President George W Bush described the sanctions as "Swiss cheese," referring to the holes that were appearing as more and more countries ignored the US-led embargo. He added that his administration was trying to build a consensus to introduce the so-called "smart sanctions," modifying the UN embargo so that it would target the Iraqi leadership instead of the Iraqi people. American officials have not spelled out their interpretation of the "smart sanctions," but some reports have suggested they will include, among other things, tight military sanctions, full control of Iraq's oil revenues, a travel ban on Iraqi officials and charging Iraqi leaders with war crimes or crimes against humanity. This objective was made clear by Powell as he wrapped up his tour on Monday, when he said Washington hoped to announce this policy before the Arab summit in Amman late next month.

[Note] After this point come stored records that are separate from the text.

-- ==== Sys2Proof/Machine/Waits.lean ====
section
/-! DEFINITION. What ends a wait (01 R12), the ends of windows that decide more than a register (05 R143, 11 R274), and what
each cycle of the core ends with. -/

namespace Sys2Proof.Machine

namespace State

/-! ## Waits (01 R12) -/

/-- The state as a slot's own head would see it. -/
def asSlot (s : State) (i : Fin 16) : State := { s with issue := { s.issue with slot := i } }

/-- The word at a slice offset as a slot's strand reads it. -/
def wordAt (s : State) (i : Fin 16) (off : BitVec 22) : Word := w64 (leNat (s.loadOf i (s.key off.toNat) 8).1)

/-- Is the condition of a slot's wait met, or, for `WAITA`, does its evaluation trap since the line has been poisoned (08 R213,
17 R407)? Of the waits that an event ends, none is met here. -/
def condition (s : State) (i : Fin 16) (w : Wait) : Bool :=
  let x := s.slot i
  match w with
  | .rect r => s.rectClear x.strand r
  | .acquire l => !(s.asSlot i).acquiring l
  | .strong => s.strongDone x.strand
  | .paths m => s.pathsDone x.strand m
  | .all => s.allDone x.strand
  | .entry => decide (s.core.pg.length < 16)
  | .hold n => decide (n ≤ s.holdFree)
  | .counter k t => s.core.k[k.toFin].err != 0 || decide (t ≤ s.core.k[k.toFin].count.toNat)
  | .word off v differs => (s.wordAt i off == v) != differs || s.poisoned (s.key off.toNat) 8
  | .message q => !s.core.mq[q].isEmpty
  | .words q => decide (4 ≤ queueWords s.core.mq[q])
  | .records q => !s.core.dq[q].untaken.isEmpty || !s.core.dq[q].valid
  | .lowestKey => (s.speculative i).isNone && (x.task.isNone || s.holdsLowest i)
  | .line a => !(s.asSlot i).lowerBuffers a
  | .windows => x.windows.all (·.arrived)
  | .collective => decide (s.core.collOut < 4)
  | .encrypted => !s.encOutstanding
  | .cycle c => decide (c ≤ s.tile.cycle)
  | .events .. | .frontier .. | .switch .. | .answer => false

/-- Does a slot wait, asleep or parked where it slept, or does it hold a wait that is over and has not yet issued? -/
def holdsWait (s : State) (i : Fin 16) : Bool :=
  let x := s.slot i
  x.st == .sleep || x.st == .ready || (x.st == .parked && x.before == .sleep)

/-- Strands that wait on one counter are served in slot order (08 R212): does a lower slot go first? -/
def servedBefore (s : State) (i : Fin 16) : Bool :=
  match (s.slot i).wait with
  | some (.counter k _) => allSlots.any fun j => decide (j < i) && s.holdsWait j && (match (s.slot j).wait with
      | some (.counter l t) => l == k && s.condition j (.counter l t)
      | _ => false)
  | _ => false

/-- Is a slot's wait over? -/
def met (s : State) (i : Fin 16) : Bool :=
  match (s.slot i).wait with
  | some w => s.condition i w && !s.servedBefore i
  | none => false

/-- A wait whose head delivers a result: a parked strand has it as it is met (16 R385). -/
def delivers : Wait → Bool
  | .counter .. | .word .. | .message _ | .words _ | .records _ => true
  | _ => false

/-- The window operation that a window of a slot ends with, while the write of an earlier operation on the same window holds
it back (05 R143). `ended` are the tags that end at the same turn. -/
def heldBack (s : State) (i : Fin 16) (ended : List Nat) (w : Window) : Bool :=
  match s.winOpOf i w.tag with
    | some o => s.core.winOps.any fun p => p.addr == o.addr && decide (p.tag < o.tag) && !p.writes.isEmpty
        && !(p.slot == i && ended.contains p.tag)
    | none => false

/-- Windows of a slot whose heads have all issued (01 R20). -/
def endedWindows (s : State) (i : Fin 16) : List Window := (s.slot i).windows.filter fun w => w.left = 0

/-- Do the ended windows of a slot still wait for a result or for an earlier write? -/
def windowsWait (s : State) (i : Fin 16) : Bool :=
  let ended := s.endedWindows i
  ended.any fun w => !w.arrived || s.heldBack i (ended.map (·.tag)) w

/-- Has the bucker work (12 R302)? -/
def buckerBusy (s : State) : Bool :=
  s.core.bucker.heap.any (fun m => m.toWrite != 0) || (s.replayable [] s.core.bucker.heap).isSome

/-- What the end of a cycle finds of one slot: a wait that is over makes it READY for its next turn, and marks a parked
strand's wait complete; a speculative task that has come to hold the lowest key settles (09 R235). -/
def wakeSlot (s : State) (i : Fin 16) : State :=
  let x := s.slot i
  if x.bucker then
    s.setSlot i { x with st := if x.st == .parked then x.st else if s.buckerBusy then .ready else .sleep }
  else match x.st with
  | .sleep =>
    if s.met i then s.setSlot i { x with st := .ready }
    else if x.wait == some .lowestKey && (s.speculative i).isSome && s.holdsLowest i then s.after 0 (.taskSettle i)
    else s
  | .parked =>
    match x.wait with
    | some w => if x.before == .sleep && !delivers w && s.met i then s.setSlot i { x with before := .ready } else s
    | none => s
  | .window => if s.windowsWait i then s else s.setSlot i { x with st := .ready }
  | _ => s

/-- A parked strand whose wait delivers a result and is met (16 R385). -/
def parkedMet (s : State) : Option (Fin 16) :=
  allSlots.find? fun i => (s.slot i).st == .parked && (s.slot i).before == .sleep && (match (s.slot i).wait with
    | some w => delivers w && s.met i
    | none => false)

/-! ## The waits of spilled strands (16 R390) -/

/-- A spilled strand as it would stand in the slot it was spilled from, with its workspace at its WP: so its wait and its
head see its context. -/
def borrow (s : State) (c : Spilled) : State :=
  { s.setSlot c.from_ c.slot with mem := putBytes s.mem (s.key c.slot.wp.toNat) c.regs }

/-- What stood in the slot and at the WP of a borrowed context is there again, and the context holds what its strand has
come to. -/
def giveBack (s t : State) (n : Nat) (c : Spilled) : State :=
  let k := s.key c.slot.wp.toNat
  let poison := (List.range 12).foldl (fun p j =>
    if (SMap.find (k / 64 + j) s.poison).isSome then SMap.put (k / 64 + j) () p else SMap.erase (k / 64 + j) p) t.poison
  let u := t.setSlot c.from_ (s.slot c.from_)
  { u with
    mem := putBytes t.mem k (bytesAt s.mem k 768), poison := poison
    core := { u.core with
      spilled := SMap.put n { c with slot := t.slot c.from_, regs := bytesAt t.mem k 768 } u.core.spilled } }

/-- Is the wait of a spilled strand over, as one that delivers a result or as another? -/
def spilledOver (s : State) (c : Spilled) (delivering : Bool) : Bool :=
  match c.slot.wait with
  | some w => c.slot.before == .sleep && delivers w == delivering && (s.borrow c).met c.from_
  | none => false

/-- A spilled strand whose wait delivers a result and is met. -/
def spilledMet (s : State) : Option (Nat × Spilled) := s.core.spilled.find? fun c => s.spilledOver c.2 true

/-- The other waits of spilled strands that are over are marked complete. -/
def wakeSpilled (s : State) : State :=
  { s with core := { s.core with spilled := s.core.spilled.map fun (n, c) =>
    (n, if s.spilledOver c false then { c with slot := { c.slot with before := .ready } } else c) } }

/-! ## The ends of windows -/

/-- The end of a `JOIN` (11 R274): the strand goes on when the old value was 1, and ends otherwise, once its assembly
buffer finds a hold entry. -/
def joinEnd (s : State) (i : Fin 16) (w : Window) : State :=
  let old : Word := match w.writes with
    | .reg _ v :: _ => v
    | _ => 0
  if old = 1 then s
  else if s.flushWaits i then
    s.modSlot i fun x => { x with
      windows := w :: x.windows, st := .sleep, wait := some (.hold 1), waitFrom := some (x.waitFrom.getD s.tile.cycle) }
  else s.endStrand i

/-! ## The end of a cycle -/

/-- Does the event unit have anything to do: sets, clears, or an entry of this core that is ready and has not been moved (11
R275, R278)? -/
def eventWork (s : State) : Bool :=
  !s.tile.sets.isEmpty || !s.tile.clears.isEmpty || s.tile.table.any fun t =>
    !t.ready && t.core == s.core.num && eventsMet s.tile.events[(Fin.ofNat 4 t.entry.wq.toNat)] t.entry.wait false

/-- Has a slot that may be filled a source (11 R265)? -/
def fillWork (s : State) : Bool :=
  s.emptySlot.isSome && (!s.core.handlerQ.isEmpty || s.core.arrivals.any (fun a => (s.arrivalSlot a).isSome)
    || !s.core.ready.isEmpty || !s.core.deque.hw.isEmpty || s.core.deque.inRegion != 0)
  || s.core.arrivals.any fun a => a.slot.isSome && (s.arrivalSlot a).isSome

/-- Does the engine work of a slot's speculative task stand before a store for which the buffer has no line (09 R235)? -/
def stallsFull (s : State) (i : Fin 16) : Bool :=
  (s.core.streams.any fun m => m.slot == i && !m.ended && s.bufferFullFor i (s.key (m.d + 32 * m.step) / 64))
  || s.core.mat.any fun o => o.slot == i && o.steps < o.allSteps && (match o.kind with
    | .mrd => s.bufferFullFor i (s.key (s.lineOf o o.unitNow) / 64)
    | .xpkd => s.bufferFullFor i (s.key o.dst / 64)
    | _ => false)

/-- What the units of the tile find to do at the end of a cycle. -/
def queueWork (s : State) : State :=
  let s := if s.eventWork then s.after 0 .eventUnitCycle else s
  let s := if s.fillWork then s.after 0 .slotFill else s
  let s := match s.spillChoice with
    | some i => s.after 0 (.spill i)
    | none => s
  let s := if s.frontierMoved then s.after 0 .frontierChange else s
  let s := allSlots.foldl (fun s i => if s.stallsFull i && s.holdsLowest i then s.after 0 (.taskSettle i) else s) s
  allSlots.foldl (fun s i => if s.waitedOut i then s.after 0 (.waitExpired i) else s) s

/-- The search of an idle core for work (11 R273): it begins at the next core, and each probe that finds nothing moves on. -/
def probe (s : State) : State :=
  let skip (n : Nat) : Nat := if n % 16 = s.core.num then (n + 1) % 16 else n % 16
  let next := if !s.idle then none
    else match s.core.stealAt with
      | none => some (skip (s.core.num + 1))
      | some v => some (skip (v + 1))
  { s with core := { s.core with stealAt := next } }

/-- Does an engine of the tile hold work (19 R451)? -/
def engineWork (s : State) : Bool := !s.core.pg.isEmpty || !s.core.streams.isEmpty || !s.core.mat.isEmpty || !s.core.winOps.isEmpty

/-- The progress count (19 R451). `moved` tells that a turn was taken or an engine made a step. -/
def countProgress (s : State) (moved : Bool) : State :=
  let busy := s.engineWork || allSlots.any fun i => (s.slot i).st == .ready || (s.slot i).st == .matrix
  let n := if moved || !busy then 0 else s.tile.progress + 1
  let s : State := { s with tile := { s.tile with progress := n } }
  if 2 ^ s.tile.wdl.toNat ≤ n then s.after 0 .tileWatchdog else s

/-- Notches that fall before the next cycle (19 R431, R433). A replay takes its notches from its log. -/
def scheduleNotch (s : State) : State :=
  if !s.takesNotches || s.replays then s
  else if s.isNotchPoint (s.tile.cycle + 1) then s.after 1 .notchPoint
  else if s.nearlyFull && s.tile.notch.st == .run then s.after 1 .earlyNotch
  else s

/-- A quantum of a folded tile (20 R479). -/
def countQuantum (s : State) : State :=
  if s.rim.foldMate.isSome && s.rim.resident then
    let n := s.rim.foldQuantum + 1
    let s : State := { s with rim := { s.rim with foldQuantum := n } }
    if n = 2 ^ 17 then s.afterClk 0 .foldResidencySwitch else s
  else s

/-- Both clocks and `PERF.CYC` advance, the banks and read counts of the cycle move back, and what workspace buffer traffic
has claimed is served (01 R17). -/
def tick (s : State) : State :=
  let s := s.bump 6
  { s with
    clk := s.clk + 1
    tile := { s.tile with cycle := s.tile.cycle + 1 }
    core := { s.core with served := s.core.claimed, claimed := [], servedBefore := s.core.served, reads := (0 :: s.core.reads).take 17 } }

/-- The cycle ends: what has reached the core lands, the tile's other cores steal, payload lines move, the units find their work, the clocks advance, and the waits that are over end, so
that a condition that changed in this cycle counts from the next one on (08 R212, R213). -/
def endCycle (s : State) (moved : Bool) : State :=
  let s := allSlots.foldl movePayload s.landAll.serveProbes.resetDomains.suffer
  let s := ((s.queueWork.probe.countProgress moved).scheduleNotch.countQuantum).tick
  (allSlots.foldl wakeSlot s.drainChanged).wakeSpilled.parkBoundaries

end State

end Sys2Proof.Machine
end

Iraq has denounced the idea of the smart sanctions. "It is merely a dubious attempt to evade the substance of the commitments under Security Council Resolution 687 which stipulated the cease-fire conditions in the 1991 Gulf War," Deputy Prime Minister Tareq Aziz said. "The aim is to transform this resolution into fresh resolutions eliminating Iraq's right to ask the Security Council to implement its commitments."

Yet many analysts believe the idea of smart sanctions is but an "un-smart" public relations exercise aimed at taking back the initiative from Saddam, who has succeeded in winning some sectors in the Arab and international public opinion over to his side and punched large holes in the walls of sanctions.

Even in Israel, a country which has no sympathy with Iraq, analysts scoffed at the tactic as a knock-out approach to the problem of Saddam Hussein. Israeli weapons experts are casting doubt on a report by the German intelligence service that Iraq could have operational nuclear weapons in three years.

The report, published on Saturday in the German daily Die Welt and widely applauded in Washington, said German intelligence officers were warning of "concrete signs that Iraq has resumed efforts to produce nuclear weapons."

The Israeli experts questioned whether the timing of the report was related to the 16 February US and British airstrike on Iraq and an apparent effort by the new US administration to bring Iraq back to the top of the international agenda.

"It has very much to do with American internal politics," Yiftah Shapir, an expert in the proliferation of weapons of mass destruction at Tel Aviv University's Jaffee Centre for Strategic Studies, told Ha'aretz. "I think Mr Bush is trying to finish what his father didn't. He is sounding the alarm bells and letting everyone know that we have a problem."